Прожитое им тоже было бездельной, бесцельной суетой сует, кроме разве отличных коллекций картин, скульптур, фарфора и уникальных предметов разных веков. Собранное, несомненно, оставит след. Пусть оно будет не таким, как у виднейшего московского собирателя картин Третьякова, но все же будет. А в остальном его жизнь – это преходящая пестрота, и больше ничего.
Наиболее интересные сведения из биографии Льва Алексеевича Лучинина оставил живший в этом доме все тот же Вениамин Викторович Строганов. Воспользуемся снова написанным им и приведем его в избранном и откорректированном виде, со своими домыслами.
Лев Алексеевич Лучинин, побочный сын князя Алексея Алексеевича Лучинина, был его единственным наследником. Ему перешло все принадлежащее князю, кроме титула, получения которого Лев Алексеевич не желает теперь.
Владея богатейшими наследственными имениями, он мог жить независимым и знатным барином без чинов и званий. Зимой – в наследственном особняке с княжеским гербом, а летом – в одном из имений.
Так он и жил, богатым наследником, в окружении людей светских, высокопоставленных, конечно, богатых. Менее богатых, чем он. А отсюда и превосходство Льва Алексеевича. Ему было доступно так много, что и лишенные зависти его именитые друзья чувствовали себя двойственно. Превосходя его «титулярно», в остальном они уступали ему. А уступать не всегда и не всем бывает легко. И кто-то из тех, кому это было делать трудно, сочувственнейше и сердечнейше жалил его в самое больное. А самым больным, как можно догадаться, у Лучинина была его «побочность».

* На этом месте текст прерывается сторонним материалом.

-- ==== Sys2Proof/Machine/Bringup.lean ====
section
/-! DEFINITION. Supplies, resets and bring-up (R30, R31, R43 to R61, R77 to R79, R146, R313): what each reset clears, the
steps of R60, the watchdogs and dead-battery service. -/

namespace Sys2Proof.Machine

open Sys2Proof

/-! ## Resets of the main die (R77, R78) -/

/-- The resets of the main die, and the warm start (R313). -/
inductive MainReset where
  | powerOn | resetN | chip | warm
  deriving DecidableEq, Repr

/-- A Quire write that loses its supply ends with the old or the new value, which is open (R59, R410). -/
def Dev.quireCut (d : Dev) : Dev :=
  match d.quire.busy with
  | none => d
  | some (w, old) =>
    let b := d.freeBit
    let d1 := if b.1 then b.2.setQword w old else b.2
    { d1 with quire := { d1.quire with busy := none } }

/-- The registers that a port load supplies; a warm start, which loads no port, keeps them (DEDUCED from R313). -/
def portSupplied : List Nat :=
  ((List.range 33).flatMap fun n =>
    ((List.range 5).map (0x240 + 5 * n + ·)) ++ (List.range 17).map (0x3C0 + 17 * n + ·)).filterMap fun w =>
      match quireKind w with | .supplies a => some a | _ => none

/-- A fuse whose Press die has been reset (R48): gate off; the switch closes on a port that was sourcing. -/
def Fuse.afterReset (f : Fuse) : Fuse :=
  { Fuse.reset with dsch := f.dsch || (f.gate && f.state ≠ .sink), atZero := f.atZero }

/-- A Press die in reset. -/
def Die.afterReset (x : Die) : Die :=
  { powered := x.powered, armed := false, lost := false, linkUp := x.powered, safe := true, hibernating := false }

/-- A source after a reset: level and count cleared; a cause still present asserts again after it (R386). -/
def Dev.sourceReset (d : Dev) (i : Nat) : Source :=
  let s := d.src i
  { Source.reset with cause := s.cause || (d.causePresent i && decide (0 < s.level ∨ 0 < s.c)), line := s.line }

/-- The device with everything reset that no reset keeps. -/
def Dev.blank (d : Dev) (k : MainReset) : Dev :=
  { Dev.reset with
    life := d.life, flash := d.flash, vinLow := d.vinLow, jtag := d.jtag, scan := d.scan, jtagOut := d.jtagOut
    nonceCtr := d.nonceCtr, freeCtr := d.freeCtr
    quire := { d.quire with busy := none, keyPart := if k = .powerOn then [] else d.quire.keyPart }
    watermark := if k = .powerOn then Watermark.reset else d.watermark
    fc := { Fc.reset with showRecord := k = .powerOn || d.fc.showRecord }
    u0 := { U0.reset with vbus := d.u0.vbus }
    psb := if k = .powerOn then Psb.reset else { Psb.reset with exponent := d.psb.exponent, commanded := d.psb.commanded, alertLow := d.psb.alertLow } }

/-- What the warm start keeps besides (R313): the allocations, the fuses and engines, the counts of class 0x26. -/
def Dev.keepWarm (d b : Dev) : Dev :=
  let b1 := { b with
    counters := d.counters.filter fun kv => kv.1 / 2 ^ 24 = 0x26
    regs := d.regs.filter fun kv => portSupplied.contains kv.1
    fuses := d.fuses, pd := d.pd, maint := d.maint
    deckle := { Deckle.reset with beat := d.deckle.beat }
    boot := { Boot.reset with warm := true } }
  let b2 := forN 32 (fun n a => a.setPort n { Port.reset with
    alloc := (d.port n).alloc, domain := (d.port n).domain, hubPort := (d.port n).hubPort }) b1
  forN 4 (fun x a => a.setDie x { d.die x with armed := false, hibernating := false, safe := true }) b2

/-- What the Press dies and U0's pins show after a reset of the main die and the dies. U0's CC keeps Rd (R57). -/
def Dev.coldDies (d b : Dev) : Dev :=
  let b1 := forN 4 (fun x a => a.setDie x (d.die x).afterReset) b
  let b2 := forN 32 (fun n a => a.setFuse n (d.fuse n).afterReset) b1
  b2.setEng 32 { Pd.reset with cc1 := (d.eng 32).cc1, cc2 := (d.eng 32).cc2 }

/-- A reset of the main die. -/
def Dev.mainReset (d : Dev) (k : MainReset) : Dev :=
  let b := d.blank k
  let b1 := if k = .warm then d.keepWarm b else d.coldDies b
  if k = .powerOn then b1
  else forEach (d.fc.src.map Prod.fst) (fun i a => a.setSrc i (d.sourceReset i)) b1

/-- Causes still present assert in the first Control cycle after the reset (R386). -/
def Dev.causesAgain (d : Dev) : Dev :=
  forEach (d.fc.src.map Prod.fst) (fun i a =>
    if (a.src i).line then a.assert i (at_ 1 31) false true
    else if (a.src i).cause && a.causePresent i then a.assert i 0 else a) d

/-- Bring-up starts at step 1 of R60. -/
def Dev.bringUp (d : Dev) : Dev := ({ d with life := .running }).causesAgain

/-- The straps as just sampled: a reserved `CFG[3:2]` counts (R44). -/
def Dev.strapCheck (d : Dev) (st : Straps) : Dev := if bit st.cfg 3 then d else d.assert srcStrap 0

/-- The release of power-on reset or of `RESET_N`: `TEST_EN` holds the device in reset (R47). -/
def Dev.released (d : Dev) (st : Straps) : Dev :=
  if st.testEn then { d with life := .testHold } else d.bringUp.strapCheck st

/-- A transaction that is open on the SPI as a reset ends is ignored (R59). -/
def Dev.spiIgnores (d : Dev) (csLow : Bool) : Dev := { d with spi := { d.spi with ignore := csLow } }

/-- POWER_ON: the row's arrival says that power-on reset was held until now. -/
def Dev.powerOnRow (d : Dev) (st : Straps) (csLow : Bool) : Dev := ((d.quireCut.mainReset .powerOn).spiIgnores csLow).released st

def execPowerOn (p : PowerUp) (s : State) : Host.Outcome State Fault Refusal :=
  .next { s with straps := p.straps, dev := s.dev.powerOnRow p.straps p.csLow }

/-- RAIL_TRIP: power-on reset is entered again. In dead-battery service no rail is present. -/
def Dev.railTrip (d : Dev) : Dev :=
  if d.life = .unpowered || d.dead then d else { d.quireCut.mainReset .powerOn with life := .reset }

def execRailTrip (s : State) : Host.Outcome State Fault Refusal := s.next s.dev.railTrip

/-- RESET_N_ASSERT, while the board supplies stand. -/
def Dev.resetNAssert (d : Dev) : Dev :=
  if d.life = .unpowered || d.dead then d else { d.mainReset .resetN with life := .reset }

def execResetNAssert (s : State) : Host.Outcome State Fault Refusal := s.next s.dev.resetNAssert

/-- RESET_N_RELEASE. -/
def Dev.resetNRelease (d : Dev) (st : Straps) (csLow : Bool) : Dev := (d.spiIgnores csLow).released st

Кто-то из обладающих языком тоньше осиного жала заметил о несоответствии герба на доме князя Лучинина с владеющим ныне этим домом Львом Алексеевичем. А кто-то другой посоветовал устранить это несоответствие одним из двух способов. Либо под видом обновления фасада дома избавиться от герба и тем самым покончить с кривотолками в свете, либо испросить высочайшего дозволения вместе с унаследованной фамилией отца унаследовать и право именоваться князем.
Благоразумие не позволило бы Льву Алексеевичу ценой унижения добиваться милостивого возвышения. Лев Алексеевич хотя и не был цареотступником, но и не мог назвать себя преданным ему.
Всякий знает, как много значит жена. Значит тем более, если она любимая. Жена Лучинина, Любовь Павловна Строганова, находясь в аналогичном положении относительно своей фамилии, хотела быть княгиней. Она выглядела всего лишь однофамилицей вельможных графов Строгановых.
Не всякий знает, что фамилия Строгановых, ветвясь с давних времен, проникала во все слои населения, от крестьянских и до купеческих. Ответвлений и отпочкований потомков Строгановых насчитывалось около двухсот семей. Не все из них были удачливы. Одни, наиболее предприимчивые, занимались солью, лесом. Другие прасольничали, кустарничали, а третьи деревянной сохой пахали северную пермскую землю.
Судебные архивы, как утверждает Вениамин Викторович, хранят дело о разделе строгановских богатств между истцами-наследниками графов Строгановых, число которых приближалось к двумстам. В этих двух сотнях претендентов значился и Вениамин Викторович Строганов.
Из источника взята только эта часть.